What is needed: Once the line containing "parseToken [0x1F, 0x5A, 0x01, 0x00, 0xFF]" is found in the entries below, restate it and each following line word for word, stopping after the line containing "nextIs (step (started [0xEE, 0xCC, 0xBB]))".

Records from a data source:
-------------------------
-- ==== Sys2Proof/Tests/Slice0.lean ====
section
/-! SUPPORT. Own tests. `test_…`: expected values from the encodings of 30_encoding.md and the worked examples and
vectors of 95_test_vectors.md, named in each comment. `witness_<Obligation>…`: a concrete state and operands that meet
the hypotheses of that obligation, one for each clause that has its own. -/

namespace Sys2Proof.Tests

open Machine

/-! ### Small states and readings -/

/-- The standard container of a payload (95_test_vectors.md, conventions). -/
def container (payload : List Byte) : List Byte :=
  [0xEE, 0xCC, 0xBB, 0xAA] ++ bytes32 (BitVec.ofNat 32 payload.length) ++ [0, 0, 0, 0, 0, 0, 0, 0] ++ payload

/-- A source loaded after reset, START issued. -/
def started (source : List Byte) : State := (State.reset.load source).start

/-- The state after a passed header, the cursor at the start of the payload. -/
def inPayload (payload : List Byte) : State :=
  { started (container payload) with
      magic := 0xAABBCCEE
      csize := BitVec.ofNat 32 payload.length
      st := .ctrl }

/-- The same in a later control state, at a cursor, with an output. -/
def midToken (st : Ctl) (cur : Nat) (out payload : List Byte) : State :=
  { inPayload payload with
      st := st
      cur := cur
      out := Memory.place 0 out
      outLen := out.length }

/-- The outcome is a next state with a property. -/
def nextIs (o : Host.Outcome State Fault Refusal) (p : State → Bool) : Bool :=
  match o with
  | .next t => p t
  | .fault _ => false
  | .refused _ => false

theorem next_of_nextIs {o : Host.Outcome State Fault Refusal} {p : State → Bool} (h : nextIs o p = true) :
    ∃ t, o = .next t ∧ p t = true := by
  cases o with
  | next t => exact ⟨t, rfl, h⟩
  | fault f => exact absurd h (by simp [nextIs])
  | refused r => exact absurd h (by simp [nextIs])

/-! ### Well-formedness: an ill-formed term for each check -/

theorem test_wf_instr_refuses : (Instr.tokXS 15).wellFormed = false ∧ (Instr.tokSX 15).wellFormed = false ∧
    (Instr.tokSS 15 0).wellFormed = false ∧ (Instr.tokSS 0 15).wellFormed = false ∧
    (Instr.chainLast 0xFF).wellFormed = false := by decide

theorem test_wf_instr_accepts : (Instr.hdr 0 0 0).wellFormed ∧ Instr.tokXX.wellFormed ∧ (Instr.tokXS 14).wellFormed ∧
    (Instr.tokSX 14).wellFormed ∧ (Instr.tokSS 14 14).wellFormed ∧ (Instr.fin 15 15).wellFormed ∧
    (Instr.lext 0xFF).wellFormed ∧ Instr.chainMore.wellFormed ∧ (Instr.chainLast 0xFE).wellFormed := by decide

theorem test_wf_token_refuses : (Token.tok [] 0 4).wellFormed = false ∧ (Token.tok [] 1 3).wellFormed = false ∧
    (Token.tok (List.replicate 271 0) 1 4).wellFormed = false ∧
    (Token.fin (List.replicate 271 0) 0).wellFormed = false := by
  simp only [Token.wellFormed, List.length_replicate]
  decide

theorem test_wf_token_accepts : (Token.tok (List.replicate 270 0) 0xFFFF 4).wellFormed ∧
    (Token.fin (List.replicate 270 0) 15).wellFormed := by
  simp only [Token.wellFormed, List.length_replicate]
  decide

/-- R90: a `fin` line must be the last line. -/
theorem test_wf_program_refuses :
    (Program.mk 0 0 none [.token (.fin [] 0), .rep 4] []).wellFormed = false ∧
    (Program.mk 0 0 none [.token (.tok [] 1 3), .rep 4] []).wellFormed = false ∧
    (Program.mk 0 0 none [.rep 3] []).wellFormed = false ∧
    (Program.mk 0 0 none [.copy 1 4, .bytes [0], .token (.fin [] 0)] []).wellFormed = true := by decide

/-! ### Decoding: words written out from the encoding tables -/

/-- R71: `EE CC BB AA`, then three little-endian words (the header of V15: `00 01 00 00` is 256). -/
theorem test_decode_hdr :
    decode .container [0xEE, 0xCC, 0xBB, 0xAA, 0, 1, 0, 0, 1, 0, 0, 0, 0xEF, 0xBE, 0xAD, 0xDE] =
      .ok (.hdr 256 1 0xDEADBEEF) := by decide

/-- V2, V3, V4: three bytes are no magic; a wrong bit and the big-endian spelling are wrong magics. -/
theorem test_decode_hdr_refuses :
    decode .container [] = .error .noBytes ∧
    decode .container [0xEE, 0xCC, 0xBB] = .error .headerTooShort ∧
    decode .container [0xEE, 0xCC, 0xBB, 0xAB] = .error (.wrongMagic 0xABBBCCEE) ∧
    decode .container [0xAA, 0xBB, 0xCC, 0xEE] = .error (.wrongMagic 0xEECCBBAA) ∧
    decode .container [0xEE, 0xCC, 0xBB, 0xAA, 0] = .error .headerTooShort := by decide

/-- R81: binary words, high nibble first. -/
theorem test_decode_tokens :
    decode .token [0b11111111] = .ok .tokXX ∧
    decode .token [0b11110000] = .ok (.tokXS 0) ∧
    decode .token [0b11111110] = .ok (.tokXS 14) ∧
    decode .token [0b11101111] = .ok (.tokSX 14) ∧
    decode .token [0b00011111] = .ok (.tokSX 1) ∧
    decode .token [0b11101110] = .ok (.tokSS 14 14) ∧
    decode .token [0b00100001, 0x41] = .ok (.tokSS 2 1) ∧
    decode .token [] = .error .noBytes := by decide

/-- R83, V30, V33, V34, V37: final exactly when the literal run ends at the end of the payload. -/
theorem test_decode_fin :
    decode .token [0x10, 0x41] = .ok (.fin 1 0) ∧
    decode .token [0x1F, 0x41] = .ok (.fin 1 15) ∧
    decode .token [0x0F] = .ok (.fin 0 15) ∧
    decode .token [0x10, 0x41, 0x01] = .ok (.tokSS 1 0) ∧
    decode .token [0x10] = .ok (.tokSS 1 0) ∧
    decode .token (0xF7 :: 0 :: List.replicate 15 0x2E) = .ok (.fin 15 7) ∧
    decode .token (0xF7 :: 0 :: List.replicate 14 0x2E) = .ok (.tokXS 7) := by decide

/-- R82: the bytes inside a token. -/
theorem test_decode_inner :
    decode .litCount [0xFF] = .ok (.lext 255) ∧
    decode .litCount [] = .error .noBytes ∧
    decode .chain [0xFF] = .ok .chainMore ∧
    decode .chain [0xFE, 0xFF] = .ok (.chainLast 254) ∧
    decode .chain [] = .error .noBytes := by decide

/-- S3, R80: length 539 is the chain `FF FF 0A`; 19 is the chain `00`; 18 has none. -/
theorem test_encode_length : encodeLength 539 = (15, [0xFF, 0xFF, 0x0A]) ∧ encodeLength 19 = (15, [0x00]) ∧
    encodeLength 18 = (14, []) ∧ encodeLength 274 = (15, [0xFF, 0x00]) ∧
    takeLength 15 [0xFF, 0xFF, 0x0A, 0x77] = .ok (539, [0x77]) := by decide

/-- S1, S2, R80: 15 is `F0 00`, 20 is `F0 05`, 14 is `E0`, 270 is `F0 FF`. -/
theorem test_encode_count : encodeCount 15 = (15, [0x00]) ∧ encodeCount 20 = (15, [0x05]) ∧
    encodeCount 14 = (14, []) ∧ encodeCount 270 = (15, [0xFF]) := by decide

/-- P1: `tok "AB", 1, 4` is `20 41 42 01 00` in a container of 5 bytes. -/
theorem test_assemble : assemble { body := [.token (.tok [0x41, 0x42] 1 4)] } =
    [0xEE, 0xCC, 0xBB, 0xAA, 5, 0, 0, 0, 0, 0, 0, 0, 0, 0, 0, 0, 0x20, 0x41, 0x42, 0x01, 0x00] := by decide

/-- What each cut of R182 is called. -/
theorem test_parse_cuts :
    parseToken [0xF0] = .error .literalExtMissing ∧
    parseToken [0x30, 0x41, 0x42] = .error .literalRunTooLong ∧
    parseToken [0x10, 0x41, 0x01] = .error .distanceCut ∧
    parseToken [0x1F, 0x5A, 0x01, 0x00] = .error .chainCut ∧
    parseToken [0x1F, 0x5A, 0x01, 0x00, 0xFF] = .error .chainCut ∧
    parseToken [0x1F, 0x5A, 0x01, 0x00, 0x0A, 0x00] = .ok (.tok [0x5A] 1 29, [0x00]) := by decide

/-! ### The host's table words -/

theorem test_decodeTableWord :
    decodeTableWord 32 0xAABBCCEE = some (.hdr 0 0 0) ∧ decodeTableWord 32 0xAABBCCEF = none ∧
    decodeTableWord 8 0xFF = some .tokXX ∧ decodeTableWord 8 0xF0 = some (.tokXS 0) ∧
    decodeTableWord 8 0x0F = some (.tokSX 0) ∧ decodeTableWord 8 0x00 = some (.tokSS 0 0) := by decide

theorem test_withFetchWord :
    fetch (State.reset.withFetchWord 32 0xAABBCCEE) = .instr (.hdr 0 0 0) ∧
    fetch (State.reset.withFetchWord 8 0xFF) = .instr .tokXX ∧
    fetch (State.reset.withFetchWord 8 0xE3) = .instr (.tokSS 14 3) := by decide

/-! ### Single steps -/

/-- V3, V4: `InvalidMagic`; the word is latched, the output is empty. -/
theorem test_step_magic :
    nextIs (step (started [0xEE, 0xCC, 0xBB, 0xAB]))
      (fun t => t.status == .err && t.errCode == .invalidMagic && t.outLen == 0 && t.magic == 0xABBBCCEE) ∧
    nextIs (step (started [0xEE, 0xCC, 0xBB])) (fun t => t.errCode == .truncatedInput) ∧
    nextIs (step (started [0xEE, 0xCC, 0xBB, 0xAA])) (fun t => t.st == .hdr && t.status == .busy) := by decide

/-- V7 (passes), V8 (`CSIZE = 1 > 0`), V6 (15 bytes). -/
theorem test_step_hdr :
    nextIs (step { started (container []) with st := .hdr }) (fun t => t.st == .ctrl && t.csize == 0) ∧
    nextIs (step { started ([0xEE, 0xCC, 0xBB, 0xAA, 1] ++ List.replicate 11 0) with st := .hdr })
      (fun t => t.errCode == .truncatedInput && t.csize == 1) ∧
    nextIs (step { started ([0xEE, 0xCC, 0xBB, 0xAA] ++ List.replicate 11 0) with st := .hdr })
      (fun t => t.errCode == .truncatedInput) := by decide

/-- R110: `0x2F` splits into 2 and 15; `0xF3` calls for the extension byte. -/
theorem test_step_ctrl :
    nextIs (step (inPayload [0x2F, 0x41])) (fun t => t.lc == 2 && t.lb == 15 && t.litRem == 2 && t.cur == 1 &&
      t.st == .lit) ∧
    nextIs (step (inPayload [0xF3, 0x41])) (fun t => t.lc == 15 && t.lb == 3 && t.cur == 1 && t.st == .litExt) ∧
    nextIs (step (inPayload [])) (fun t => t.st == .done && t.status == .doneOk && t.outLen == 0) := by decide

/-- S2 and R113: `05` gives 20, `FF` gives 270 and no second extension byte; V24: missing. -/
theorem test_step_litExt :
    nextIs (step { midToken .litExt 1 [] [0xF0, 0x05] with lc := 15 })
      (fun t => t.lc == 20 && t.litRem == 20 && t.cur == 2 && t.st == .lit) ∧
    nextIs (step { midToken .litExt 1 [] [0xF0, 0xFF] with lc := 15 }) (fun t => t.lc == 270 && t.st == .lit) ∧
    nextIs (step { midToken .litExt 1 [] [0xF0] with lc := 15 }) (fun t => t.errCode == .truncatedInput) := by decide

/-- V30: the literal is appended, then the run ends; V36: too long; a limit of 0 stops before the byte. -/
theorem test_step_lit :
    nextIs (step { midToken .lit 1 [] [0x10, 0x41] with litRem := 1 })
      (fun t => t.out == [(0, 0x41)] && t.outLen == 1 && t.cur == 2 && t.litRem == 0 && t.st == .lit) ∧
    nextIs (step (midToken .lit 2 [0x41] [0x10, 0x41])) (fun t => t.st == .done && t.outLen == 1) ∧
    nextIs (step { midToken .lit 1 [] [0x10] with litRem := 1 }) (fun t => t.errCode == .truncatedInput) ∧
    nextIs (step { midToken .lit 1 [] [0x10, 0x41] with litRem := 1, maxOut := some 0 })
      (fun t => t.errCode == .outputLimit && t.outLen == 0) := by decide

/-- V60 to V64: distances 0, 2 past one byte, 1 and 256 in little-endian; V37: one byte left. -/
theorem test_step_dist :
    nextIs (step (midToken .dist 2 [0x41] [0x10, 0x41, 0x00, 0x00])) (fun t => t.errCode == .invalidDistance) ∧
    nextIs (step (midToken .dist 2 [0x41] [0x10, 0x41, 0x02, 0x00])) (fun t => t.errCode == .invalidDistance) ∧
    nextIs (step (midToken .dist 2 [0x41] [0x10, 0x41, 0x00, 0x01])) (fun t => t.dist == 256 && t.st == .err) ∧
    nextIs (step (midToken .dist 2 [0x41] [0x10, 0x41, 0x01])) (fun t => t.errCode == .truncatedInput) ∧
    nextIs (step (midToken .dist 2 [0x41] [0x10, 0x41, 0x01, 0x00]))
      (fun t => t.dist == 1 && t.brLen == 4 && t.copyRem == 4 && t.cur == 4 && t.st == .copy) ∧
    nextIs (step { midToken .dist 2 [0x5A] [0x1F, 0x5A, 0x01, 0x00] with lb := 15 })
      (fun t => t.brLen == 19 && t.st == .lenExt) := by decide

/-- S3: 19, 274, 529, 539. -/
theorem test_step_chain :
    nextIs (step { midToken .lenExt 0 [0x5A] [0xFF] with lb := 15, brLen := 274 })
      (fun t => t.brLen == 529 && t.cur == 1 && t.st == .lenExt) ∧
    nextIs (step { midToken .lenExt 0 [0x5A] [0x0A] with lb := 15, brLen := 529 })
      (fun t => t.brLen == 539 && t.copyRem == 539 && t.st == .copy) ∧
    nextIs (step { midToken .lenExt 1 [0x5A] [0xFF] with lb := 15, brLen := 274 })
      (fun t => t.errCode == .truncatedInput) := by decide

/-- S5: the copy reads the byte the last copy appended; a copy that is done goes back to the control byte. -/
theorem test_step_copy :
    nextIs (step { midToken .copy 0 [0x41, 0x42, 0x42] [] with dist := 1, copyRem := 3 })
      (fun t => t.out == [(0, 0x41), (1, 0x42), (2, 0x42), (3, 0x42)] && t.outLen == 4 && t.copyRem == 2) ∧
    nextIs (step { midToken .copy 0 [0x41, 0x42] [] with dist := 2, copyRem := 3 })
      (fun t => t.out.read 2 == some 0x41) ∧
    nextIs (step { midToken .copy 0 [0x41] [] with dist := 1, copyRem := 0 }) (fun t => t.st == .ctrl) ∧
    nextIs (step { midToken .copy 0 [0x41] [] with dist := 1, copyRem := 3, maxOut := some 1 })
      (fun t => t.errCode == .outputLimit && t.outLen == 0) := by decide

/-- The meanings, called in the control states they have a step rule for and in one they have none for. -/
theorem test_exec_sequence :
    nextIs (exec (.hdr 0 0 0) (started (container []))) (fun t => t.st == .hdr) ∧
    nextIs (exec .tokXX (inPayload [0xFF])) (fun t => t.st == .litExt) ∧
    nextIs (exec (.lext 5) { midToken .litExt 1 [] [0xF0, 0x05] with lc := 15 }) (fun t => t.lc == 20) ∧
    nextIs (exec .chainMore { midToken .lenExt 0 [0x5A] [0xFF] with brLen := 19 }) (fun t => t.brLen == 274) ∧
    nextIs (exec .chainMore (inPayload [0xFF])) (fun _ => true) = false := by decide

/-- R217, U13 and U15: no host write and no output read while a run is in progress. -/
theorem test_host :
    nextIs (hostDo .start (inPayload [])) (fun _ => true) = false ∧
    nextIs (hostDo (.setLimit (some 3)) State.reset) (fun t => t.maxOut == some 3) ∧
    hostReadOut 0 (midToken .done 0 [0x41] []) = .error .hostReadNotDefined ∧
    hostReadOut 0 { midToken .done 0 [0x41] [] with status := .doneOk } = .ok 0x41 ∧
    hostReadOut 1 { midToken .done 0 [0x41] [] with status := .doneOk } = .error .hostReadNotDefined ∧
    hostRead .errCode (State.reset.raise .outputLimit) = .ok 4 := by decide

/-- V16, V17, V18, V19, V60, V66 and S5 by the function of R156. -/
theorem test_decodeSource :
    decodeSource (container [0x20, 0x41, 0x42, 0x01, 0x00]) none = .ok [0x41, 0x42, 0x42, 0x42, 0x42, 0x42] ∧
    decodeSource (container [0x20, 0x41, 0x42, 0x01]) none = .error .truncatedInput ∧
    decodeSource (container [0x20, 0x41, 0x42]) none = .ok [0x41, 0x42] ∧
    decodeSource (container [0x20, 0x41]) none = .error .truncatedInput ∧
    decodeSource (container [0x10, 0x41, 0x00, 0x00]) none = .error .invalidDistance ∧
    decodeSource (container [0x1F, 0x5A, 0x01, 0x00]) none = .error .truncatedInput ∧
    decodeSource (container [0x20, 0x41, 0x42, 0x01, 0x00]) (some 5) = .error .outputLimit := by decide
-------------------------
Solution for this task:
    parseToken [0x1F, 0x5A, 0x01, 0x00, 0xFF] = .error .chainCut ∧
    parseToken [0x1F, 0x5A, 0x01, 0x00, 0x0A, 0x00] = .ok (.tok [0x5A] 1 29, [0x00]) := by decide

/-! ### The host's table words -/

theorem test_decodeTableWord :
    decodeTableWord 32 0xAABBCCEE = some (.hdr 0 0 0) ∧ decodeTableWord 32 0xAABBCCEF = none ∧
    decodeTableWord 8 0xFF = some .tokXX ∧ decodeTableWord 8 0xF0 = some (.tokXS 0) ∧
    decodeTableWord 8 0x0F = some (.tokSX 0) ∧ decodeTableWord 8 0x00 = some (.tokSS 0 0) := by decide

theorem test_withFetchWord :
    fetch (State.reset.withFetchWord 32 0xAABBCCEE) = .instr (.hdr 0 0 0) ∧
    fetch (State.reset.withFetchWord 8 0xFF) = .instr .tokXX ∧
    fetch (State.reset.withFetchWord 8 0xE3) = .instr (.tokSS 14 3) := by decide

/-! ### Single steps -/

/-- V3, V4: `InvalidMagic`; the word is latched, the output is empty. -/
theorem test_step_magic :
    nextIs (step (started [0xEE, 0xCC, 0xBB, 0xAB]))
      (fun t => t.status == .err && t.errCode == .invalidMagic && t.outLen == 0 && t.magic == 0xABBBCCEE) ∧
    nextIs (step (started [0xEE, 0xCC, 0xBB])) (fun t => t.errCode == .truncatedInput) ∧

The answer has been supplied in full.